_Work task_:
Search the entries for lines that contain the word "words", and report each one found.

_Records shown_:
-- ==== Sys2Proof/Syntax.lean ====
section
/-! DEFINITION. The commands of the block: one constructor of Instr per row of spec/opcode_table.json, with the row's operands. Instruction words of the control core carry the fields of their format (R74). -/

namespace Sys2Proof

/-- Form R (R74): X, D, A, B and F[9:6]; F[5:0] is the mnemonic (Table 4). -/
structure RForm where
  x : Bool
  d : SReg
  a : SReg
  b : SReg
  f96 : BitVec 4
deriving DecidableEq, Repr

/-- Form I (R74): the extension word when X = 1, D, A and imm[14:0]. -/
structure IForm where
  ext : Option Word
  d : SReg
  a : SReg
  imm : BitVec 15
deriving DecidableEq, Repr

/-- Form B (R74): the extension word when X = 1, COND, A, B and OFF[9:0]. -/
structure BForm where
  ext : Option Word
  cond : BitVec 5
  a : SReg
  b : SReg
  off : BitVec 10
deriving DecidableEq, Repr

/-- Form J (R74): X, D and OFF[19:0]. -/
structure JForm where
  x : Bool
  d : SReg
  off : BitVec 20
deriving DecidableEq, Repr

/-- Form E (R74): the extension word of Table 8 when X = 1, D, A, B, FN and SUB. -/
structure EForm where
  ext : Option Word
  d : SReg
  a : SReg
  b : SReg
  fn : BitVec 4
  sub : BitVec 6
deriving DecidableEq, Repr

/-- Form C (R74): the extension word when X = 1, D, A, B and F. -/
structure CForm where
  ext : Option Word
  d : SReg
  a : SReg
  b : SReg
  f : BitVec 10
deriving DecidableEq, Repr

/-- What the SYNC port carries with SYNC_REL (17 R404): zone, epoch and the norm fields. -/
structure ReleaseIn where
  zone : BitVec 2
  epoch : Word
  nrmAll : Bool
  nrmSq : Word
  nrmNf : Bool
  nrmMin : Word
  nrmMax : Word
deriving DecidableEq, Repr

/-- An exchange beat on XCH_IN (17 R404). -/
structure XchBeat where
  data : BitVec 256
  src : BitVec 20
  ent : BitVec 10
  beat : Half
deriving DecidableEq, Repr

/-- A stream packet with a block (13 R325): the header words, the 512 B block and its tag. Byte k of the block is bits 8k+7 to 8k, byte k of the tag likewise. -/
structure StrPacket where
  h0 : Dword
  h1 : Dword
  h2 : Dword
  data : BitVec 4096
  tag : BitVec 128
deriving DecidableEq, Repr

/-- The two register buses (17 R405). -/
inductive Bus where
  | mgmt
  | dbg
deriving DecidableEq, Repr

_Solution below_:
/-! DEFINITION. The commands of the block: one constructor of Instr per row of spec/opcode_table.json, with the row's operands. Instruction words of the control core carry the fields of their format (R74). -/
/-- A stream packet with a block (13 R325): the header words, the 512 B block and its tag. Byte k of the block is bits 8k+7 to 8k, byte k of the tag likewise. -/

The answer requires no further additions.